::: Supplied material :::

-- ==== Sys2Proof/Laws/State.lean ====
section
/-!
SUPPORT. Each named update of the state changes one field: one lemma for every other field.
-/
namespace Sys2Proof.Machine

section
variable (s : State) (k : Nat) (c : Core)
@[simp] theorem State.setCore_pending : (s.setCore k c).pending = s.pending := rfl
@[simp] theorem State.setCore_time : (s.setCore k c).time = s.time := rfl
@[simp] theorem State.setCore_draws : (s.setCore k c).draws = s.draws := rfl
@[simp] theorem State.setCore_fuses : (s.setCore k c).fuses = s.fuses := rfl
@[simp] theorem State.setCore_board : (s.setCore k c).board = s.board := rfl
@[simp] theorem State.setCore_mem : (s.setCore k c).mem = s.mem := rfl
@[simp] theorem State.setCore_ctl : (s.setCore k c).ctl = s.ctl := rfl
@[simp] theorem State.setCore_ulatch : (s.setCore k c).ulatch = s.ulatch := rfl
@[simp] theorem State.setCore_live : (s.setCore k c).live = s.live := rfl
@[simp] theorem State.setCore_store : (s.setCore k c).store = s.store := rfl
@[simp] theorem State.setCore_cmps : (s.setCore k c).cmps = s.cmps := rfl
@[simp] theorem State.setCore_generation : (s.setCore k c).generation = s.generation := rfl
@[simp] theorem State.setCore_cht : (s.setCore k c).cht = s.cht := rfl
@[simp] theorem State.setCore_evl : (s.setCore k c).evl = s.evl := rfl
@[simp] theorem State.setCore_buckets : (s.setCore k c).buckets = s.buckets := rfl
@[simp] theorem State.setCore_held : (s.setCore k c).held = s.held := rfl
@[simp] theorem State.setCore_flight : (s.setCore k c).flight = s.flight := rfl
@[simp] theorem State.setCore_usts : (s.setCore k c).usts = s.usts := rfl
@[simp] theorem State.setCore_lags : (s.setCore k c).lags = s.lags := rfl
@[simp] theorem State.setCore_lagCount : (s.setCore k c).lagCount = s.lagCount := rfl
@[simp] theorem State.setCore_halts : (s.setCore k c).halts = s.halts := rfl
@[simp] theorem State.setCore_mft : (s.setCore k c).mft = s.mft := rfl
@[simp] theorem State.setCore_mftc : (s.setCore k c).mftc = s.mftc := rfl
@[simp] theorem State.setCore_nettime : (s.setCore k c).nettime = s.nettime := rfl
@[simp] theorem State.setCore_dram : (s.setCore k c).dram = s.dram := rfl
@[simp] theorem State.setCore_qm : (s.setCore k c).qm = s.qm := rfl
@[simp] theorem State.setCore_hep : (s.setCore k c).hep = s.hep := rfl
@[simp] theorem State.setCore_net : (s.setCore k c).net = s.net := rfl
@[simp] theorem State.setCore_links : (s.setCore k c).links = s.links := rfl
@[simp] theorem State.setCore_pwr : (s.setCore k c).pwr = s.pwr := rfl
@[simp] theorem State.setCore_sec : (s.setCore k c).sec = s.sec := rfl
@[simp] theorem State.setCore_sent : (s.setCore k c).sent = s.sent := rfl
@[simp] theorem State.setCore_logOff : (s.setCore k c).logOff = s.logOff := rfl
end

section
variable (s : State) (k : Nat) (f : Core → Core)
@[simp] theorem State.modCore_pending : (s.modCore k f).pending = s.pending := rfl
@[simp] theorem State.modCore_time : (s.modCore k f).time = s.time := rfl
@[simp] theorem State.modCore_draws : (s.modCore k f).draws = s.draws := rfl
@[simp] theorem State.modCore_fuses : (s.modCore k f).fuses = s.fuses := rfl
@[simp] theorem State.modCore_board : (s.modCore k f).board = s.board := rfl
@[simp] theorem State.modCore_mem : (s.modCore k f).mem = s.mem := rfl
@[simp] theorem State.modCore_ctl : (s.modCore k f).ctl = s.ctl := rfl
@[simp] theorem State.modCore_ulatch : (s.modCore k f).ulatch = s.ulatch := rfl
@[simp] theorem State.modCore_live : (s.modCore k f).live = s.live := rfl
@[simp] theorem State.modCore_store : (s.modCore k f).store = s.store := rfl
@[simp] theorem State.modCore_cmps : (s.modCore k f).cmps = s.cmps := rfl
@[simp] theorem State.modCore_generation : (s.modCore k f).generation = s.generation := rfl
@[simp] theorem State.modCore_cht : (s.modCore k f).cht = s.cht := rfl
@[simp] theorem State.modCore_evl : (s.modCore k f).evl = s.evl := rfl
@[simp] theorem State.modCore_buckets : (s.modCore k f).buckets = s.buckets := rfl
@[simp] theorem State.modCore_held : (s.modCore k f).held = s.held := rfl
@[simp] theorem State.modCore_flight : (s.modCore k f).flight = s.flight := rfl
@[simp] theorem State.modCore_usts : (s.modCore k f).usts = s.usts := rfl
@[simp] theorem State.modCore_lags : (s.modCore k f).lags = s.lags := rfl
@[simp] theorem State.modCore_lagCount : (s.modCore k f).lagCount = s.lagCount := rfl
@[simp] theorem State.modCore_halts : (s.modCore k f).halts = s.halts := rfl
@[simp] theorem State.modCore_mft : (s.modCore k f).mft = s.mft := rfl
@[simp] theorem State.modCore_mftc : (s.modCore k f).mftc = s.mftc := rfl
@[simp] theorem State.modCore_nettime : (s.modCore k f).nettime = s.nettime := rfl
@[simp] theorem State.modCore_dram : (s.modCore k f).dram = s.dram := rfl
@[simp] theorem State.modCore_qm : (s.modCore k f).qm = s.qm := rfl
@[simp] theorem State.modCore_hep : (s.modCore k f).hep = s.hep := rfl
@[simp] theorem State.modCore_net : (s.modCore k f).net = s.net := rfl
@[simp] theorem State.modCore_links : (s.modCore k f).links = s.links := rfl
@[simp] theorem State.modCore_pwr : (s.modCore k f).pwr = s.pwr := rfl
@[simp] theorem State.modCore_sec : (s.modCore k f).sec = s.sec := rfl
@[simp] theorem State.modCore_sent : (s.modCore k f).sent = s.sent := rfl
@[simp] theorem State.modCore_logOff : (s.modCore k f).logOff = s.logOff := rfl
end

:::

(What is expected)
Repeat exactly the lines above from the one with "c).generation = s.generation := rfl" up to and including the one with "c).usts = s.usts := rfl". No other line belongs in the reply.

(Solved problem)
@[simp] theorem State.setCore_generation : (s.setCore k c).generation = s.generation := rfl
@[simp] theorem State.setCore_cht : (s.setCore k c).cht = s.cht := rfl
@[simp] theorem State.setCore_evl : (s.setCore k c).evl = s.evl := rfl
@[simp] theorem State.setCore_buckets : (s.setCore k c).buckets = s.buckets := rfl
@[simp] theorem State.setCore_held : (s.setCore k c).held = s.held := rfl
@[simp] theorem State.setCore_flight : (s.setCore k c).flight = s.flight := rfl
@[simp] theorem State.setCore_usts : (s.setCore k c).usts = s.usts := rfl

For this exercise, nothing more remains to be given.